§ Exercise goal
How do the lines below between the ones holding "s.receive h 0 fun s =>" and "if s.isMine h then s.hopAccept h fun", inclusive, read? Give them again exactly, with no other lines.

§ Records shown
/-- A link is declared dead: its traffic goes over to the detour, and every pair whose detour begins with it gets another. -/
def State.linkDies (d : Nat) (s : State) : State :=
  if (s.link d).state = 4 then s
  else
    let s1 := s.onLink d fun l =>
      { l with state := 4, hop := [], waiting := [], turn := 0, lseqOut := 0, lseqIn := 0, tries := [], fallen := true,
               credits := freshCredits d, owed := Vector.replicate 4 0 }
    let s2 := s1.changeover d
    (((List.range 14).filter fun j => j != d && (s2.link j).deton && (s2.link j).dete.toNat == d).foldl
      (fun s j => (s.chooseDetour j).redetour j) s2).clockPaths

/-- LINK_RETRAIN. -/
def opLinkRetrain (d : DimNo) (s : State) : State := if (s.link d.val).up then s.retrain d.val else s
def execLinkRetrain (d : DimNo) (s : State) : Out := .next (opLinkRetrain d s)

/-- LINK_DEAD. -/
def opLinkDead (d : DimNo) (s : State) : State := s.linkDies d.val
def execLinkDead (d : DimNo) (s : State) : Out := .next (opLinkDead d s)

/-- REGULATOR_ORDERED_RETRAINING. -/
def opRegulatorOrderedRetraining (d : DimNo) (s : State) : State :=
  if (s.link d.val).state = 1 ∨ s.stage.val < 4 then s else (s.relight d.val).retrain d.val
def execRegulatorOrderedRetraining (d : DimNo) (s : State) : Out := .next (opRegulatorOrderedRetraining d s)

/-- The credits for what was accepted while a link trained are returned (R279). -/
def State.payCredits (d : Nat) (s : State) : State :=
  (List.finRange 4).foldl (fun s k => if (s.link d).owed[k] = 0 then s else
    (s.sendBare d (.credit k (s.link d).owed[k])).onLink d fun l => { l with owed := l.owed.set k 0 }) s

/-- A link is up again: what its hop holds is resent, and what waited for it goes out; a pair on the detour sends the fence of its
return, any other sends on (R271, R281). The dimension is trained (R22). A pair that waited for this link as the first hop of its
detour changes over (R280), and one that waits to return finds a detour again. That the hop's flits are sent again counts as no replay
in REPLAYS: R276 counts those that a NAK starts (log 95). -/
def State.linkUp (d : Nat) (s : State) : State :=
  let s1 := { s with trained := s.trained ||| BitVec.ofNat 14 (2 ^ d) }.onLink d fun l =>
    { l with state := if s.onSpare d then 3 else 2, fallen := false, lost := false, tries := [] }
  let s2 := ((s1.payCredits d).resendHop d).pump d
  let s3 :=
    if (s2.link d).deton then (s2.sendFence d).onLink d fun l => { l with returning := true, fenceAcked := false }
    else s2.resendPair d
  let s4 := s3.changeovers fun j l => j != d && l.state == 4 && !l.deton && l.detv && l.dete.toNat == d
  let s5 := (((List.range 14).filter fun j => j != d && (s4.link j).up && (s4.link j).deton && !(s4.link j).detv).foldl
    (fun s j => (s.chooseDetour j).redetour j) s4).clockPaths
  if s1.hopHarmed d || s2.pairHarmed d then s5.retrain d else s5

/-- RETRAIN_COMPLETE. -/
def opRetrainComplete (o : RetrainMsg) (s : State) : State :=
  if (s.link o.link.val).state = 1 then (if o.ok then s.linkUp o.link.val else s.linkDies o.link.val) else s
def execRetrainComplete (o : RetrainMsg) (s : State) : Out := .next (opRetrainComplete o s)

/-- DETOUR_RETURN: only after the fence's end-to-end acknowledgement (R281). -/
def opDetourReturn (d : DimNo) (s : State) : State :=
  let l := s.link d.val
  if l.returning && l.fenceAcked && l.up then
    let s1 := s.onLink d.val fun l => { l with deton := false, returning := false, fenceAcked := false, sent := l.lowest - 1 }
    let s2 := s1.resendPair d.val
    if s1.pairHarmed d.val then s2.retrain d.val else s2
  else s
def execDetourReturn (d : DimNo) (s : State) : Out := .next (opDetourReturn d s)

/-- WAVELENGTH_FAILOVER: the spare takes over; a second failure makes the link dead (R273). -/
def opWavelengthFailover (o : WaveMsg) (s : State) : State :=
  let d := o.link.val
  let x := s.laser d o.wave.val
  if d < 6 ∨ x.state = 0 ∨ x.state = 2 then s
  else
    let s1 := s.onLaser d o.wave.val fun x => { x with state := 2 }
    if s.onSpare d then s1.linkDies d
    else (s1.onLaser d 8 fun x => { x with state := 1 }).onLink d fun l => if l.state = 2 then { l with state := 3 } else l
def execWavelengthFailover (o : WaveMsg) (s : State) : Out := .next (opWavelengthFailover o s)

/-- Kills the EXCHANGE task that a partition has in hand, with NOPATH (R282): running, parked, waiting for the stream, or held in
dispatch. -/
def State.killExchange (p : PartNo) (s : State) : State :=
  match (s.pt p).disp with
  | .run | .drain | .parked | .ready => if (s.ctx p).any (·.exch) then s.beginAbort p (.kill ccNOPATH 0 0) else s
  | .translate | .held =>
    match (s.pt p).work.bind (·.checked) with
    | some (t, _) => if t.flag 18 then s.refuseEntry p t (t.refused p ccNOPATH 0 0) else s
    | none => s
  | _ => s

/-- Whether a flit of a pair has waited 10 ms without a path (R282). -/
def State.pathOver (s : State) (d : Nat) : Bool :=
  let l := s.link d
  l.fallen && !s.hasPath d && l.noPathSince.any fun t => decide (t + 10000000 ≤ s.gtime.toNat)

/-- NOPATH_TIMEOUT: flits of the pair of a link that has died have waited 10 ms without a path, at this end or at the partner's, whose
Regulator then has this one do the same (R282; log 96). What the engines hold for the pair is discarded with its other flits. A flit
that comes for the pair of such a dead dimension has its own 10 ms. -/
def opNopathTimeout (d : DimNo) (s : State) : State :=
  if (s.link d.val).fallen && (!(s.link d.val).lost || s.pathOver d.val) then
    (((List.finRange 4).foldl (fun s p => s.killExchange p) s).onLink d.val fun l =>
      { l with replay := [], held := [], returning := false, fenceAcked := false, pseqOut := 0, pseqIn := 0, sent := 0, deton := false, lost := true, noPathSince := none }).event
      0x0005 d.val
  else s
def execNopathTimeout (d : DimNo) (s : State) : Out := .next (opNopathTimeout d s)

/-! ### Receiving (R269-R271, R280) -/

/-- A later number of 32 bits less an earlier one, as a signed distance. -/
def ahead (a : BitVec 32) (n : Nat) : Int := (a - BitVec.ofNat 32 n).toInt

/-- A reserved TYPE or a non-zero reserved field (R270); a VALID above 256 is taken the same way (log 76). -/
def badHeader (h : FlitHdr) : Bool := decide (8 ≤ h.ftype.val) || h.rsv != 0 || decide (256 < h.valid)

/-- A protocol error: counted, and the link is retrained (R270). -/
def State.protocolError (d : DimNo) (s : State) : State := opLinkRetrain d (s.onLink d.val fun l => { l with proto := satInc l.proto })

/-- LACK frees the hop's replay buffer, and on the direct path the pair's (R270, R271). -/
def State.acknowledge (d : Nat) (lack : BitVec 32) (s : State) : State :=
  let l := s.link d
  let acked := l.hop.filter fun x => decide (0 ≤ ahead lack x.1)
  if acked.isEmpty then s
  else
    (s.setLink d { l with hop := l.hop.filter fun x => decide (ahead lack x.1 < 0),
                          replay := l.replay.filter fun f => !(acked.any fun x => x.2.1 == 0 && x.2.2 == f) }).admitHeld d

/-- A flit of a type arrives: a bad header is a protocol error; LACK counts in every other case. -/
def State.receive (h : FlitHdr) (ftype : Nat) (act : State → State) (s : State) : State :=
  if badHeader h then s.protocolError h.link
  else if h.ftype.val ≠ ftype then s
  else act (s.acknowledge h.link.val h.lack)

/-- A credit for a lane goes back, or is owed while the link trains (R279). -/
def State.returnCredit (d : Nat) (lane : Fin 4) (s : State) : State :=
  if (s.link d).state = 1 then s.onLink d fun l => { l with owed := l.owed.set lane (l.owed[lane] + 1) }
  else s.sendBare d (.credit lane 1)
/-- A numbered flit of the hop is accepted in LSEQ order, and its lane's buffer is free again (R279); after a gap the receiver asks
for a replay, and of a flit it has it repeats the acknowledgement (R270, R271). -/
def State.hopAccept (h : FlitHdr) (act : State → State) (s : State) : State :=
  let d := h.link.val
  let n := ahead h.lseq (s.link d).lseqIn
  if n = 1 then (act (s.onLink d fun l => { l with lseqIn := l.lseqIn + 1 })).returnCredit d h.lane
  else s.sendBare d (if 1 < n then .nak else .idle)

/-- Whether this die is the final receiver of a flit: on the ordinary lane of the pair's own link, or on D3 (R279). -/
def State.isMine (s : State) (h : FlitHdr) : Bool :=
  decide (h.dim.val < 14) && h.dst == s.node && h.src == s.node ^^^ BitVec.ofNat 14 (2 ^ h.dim.val) &&
    ((h.lane == 0 && h.dim.val == h.link.val) || h.lane == 3)

/-- A flit of a pair is delivered once, in PSEQ order; what came by a detour is acknowledged end to end (R280). -/
def State.pairAccept (h : FlitHdr) (act : State → State) (s : State) : State :=
  let d := h.dim.val
  let s1 := if ahead h.pseq (s.link d).pseqIn = 1 then act (s.onLink d fun l => { l with pseqIn := l.pseqIn + 1 }) else s
  if h.lane = 3 then s1.sendAck d none else s1

/-- A flit of a pair for this die. -/
def State.receivePair (h : FlitHdr) (ftype : Nat) (act : State → State) (s : State) : State :=
  s.receive h ftype fun s => if s.isMine h then s.hopAccept h (State.pairAccept h act) else s

/-- IDLE_FLIT. One that stands for a flit which its sender lost takes that flit's place, and where that was a DATA or CTRL flit the
current task takes UNCORR (R283; log 76). -/
def opIdleFlit (h : FlitHdr) (s : State) : State :=
  s.receive h 0 fun s =>
    if s.isMine h then
      if h.cargo = (OutCargo.void true).word then s.hopAccept h (State.pairAccept h State.linkUncorr)
      else if h.cargo = (OutCargo.void false).word then s.hopAccept h (State.pairAccept h id)
      else s
    else s
def execIdleFlit (h : FlitHdr) (s : State) : Out := .next (opIdleFlit h s)

/-- CREDIT_FLIT (R279): flits that waited for the lane may go out. -/
def opCreditFlit (o : CreditMsg) (s : State) : State :=
  s.receive o.hdr 7 fun s => (s.onLink o.hdr.link.val fun l =>
    { l with credits := l.credits.set o.lane (l.credits[o.lane] + o.credits) }).pump o.hdr.link.val
def execCreditFlit (o : CreditMsg) (s : State) : Out := .next (opCreditFlit o s)

/-- How often the flit of an LSEQ has been replayed (R272). -/
def Link.triesOf (l : Link) (lseq : Nat) : Nat := ((l.tries.find? fun x => x.1 == lseq).map (·.2)).getD 0

/-- NAK_FLIT: every flit from LACK + 1 on is resent, in order; after eight replays of a flit the link is retrained instead (R271,
R272). If one of them is uncorrectable, the current task takes UNCORR and the link is retrained (R283). -/
def opNakFlit (o : NakMsg) (s : State) : State :=
  s.receive o.hdr 3 fun s =>
    let d := o.hdr.link.val
    if (s.link d).hop.isEmpty then s
    else if (s.link d).hop.any fun x => decide (8 ≤ (s.link d).triesOf x.1) then opLinkRetrain o.hdr.link s
    else
      let s1 := (s.onLink d fun l =>
        { l with tries := l.hop.map fun x => (x.1, l.triesOf x.1 + 1), replays := satInc l.replays }).resendHop d
      if s.hopHarmed d then opLinkRetrain o.hdr.link s1 else s1
def execNakFlit (o : NakMsg) (s : State) : Out := .next (opNakFlit o s)

/-- FLIT_FEC_CRC_FAILURE: the flit is discarded and NAK goes out (R271). -/
def opFlitFecCrcFailure (d : DimNo) (s : State) : State := s.sendBare d.val .nak
def execFlitFecCrcFailure (d : DimNo) (s : State) : Out := .next (opFlitFecCrcFailure d s)

/-- FENCE_FLIT: everything the pair sent before has come; the receiver says so end to end (R280, R281). -/
def opFenceFlit (h : FlitHdr) (s : State) : State :=
  s.receive h 4 fun s =>
    if s.isMine h then s.hopAccept h fun s => s.sendAck h.dim.val (some h.cargo) else s
def execFenceFlit (h : FlitHdr) (s : State) : Out := .next (opFenceFlit h s)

§ Written response
  s.receive h 0 fun s =>
    if s.isMine h then
      if h.cargo = (OutCargo.void true).word then s.hopAccept h (State.pairAccept h State.linkUncorr)
      else if h.cargo = (OutCargo.void false).word then s.hopAccept h (State.pairAccept h id)
      else s
    else s
def execIdleFlit (h : FlitHdr) (s : State) : Out := .next (opIdleFlit h s)

/-- CREDIT_FLIT (R279): flits that waited for the lane may go out. -/
def opCreditFlit (o : CreditMsg) (s : State) : State :=
  s.receive o.hdr 7 fun s => (s.onLink o.hdr.link.val fun l =>
    { l with credits := l.credits.set o.lane (l.credits[o.lane] + o.credits) }).pump o.hdr.link.val
def execCreditFlit (o : CreditMsg) (s : State) : Out := .next (opCreditFlit o s)

/-- How often the flit of an LSEQ has been replayed (R272). -/
def Link.triesOf (l : Link) (lseq : Nat) : Nat := ((l.tries.find? fun x => x.1 == lseq).map (·.2)).getD 0

/-- NAK_FLIT: every flit from LACK + 1 on is resent, in order; after eight replays of a flit the link is retrained instead (R271,
R272). If one of them is uncorrectable, the current task takes UNCORR and the link is retrained (R283). -/
def opNakFlit (o : NakMsg) (s : State) : State :=
  s.receive o.hdr 3 fun s =>
    let d := o.hdr.link.val
    if (s.link d).hop.isEmpty then s
    else if (s.link d).hop.any fun x => decide (8 ≤ (s.link d).triesOf x.1) then opLinkRetrain o.hdr.link s
    else
      let s1 := (s.onLink d fun l =>
        { l with tries := l.hop.map fun x => (x.1, l.triesOf x.1 + 1), replays := satInc l.replays }).resendHop d
      if s.hopHarmed d then opLinkRetrain o.hdr.link s1 else s1
def execNakFlit (o : NakMsg) (s : State) : Out := .next (opNakFlit o s)

/-- FLIT_FEC_CRC_FAILURE: the flit is discarded and NAK goes out (R271). -/
def opFlitFecCrcFailure (d : DimNo) (s : State) : State := s.sendBare d.val .nak
def execFlitFecCrcFailure (d : DimNo) (s : State) : Out := .next (opFlitFecCrcFailure d s)

/-- FENCE_FLIT: everything the pair sent before has come; the receiver says so end to end (R280, R281). -/
def opFenceFlit (h : FlitHdr) (s : State) : State :=
  s.receive h 4 fun s =>
    if s.isMine h then s.hopAccept h fun s => s.sendAck h.dim.val (some h.cargo) else s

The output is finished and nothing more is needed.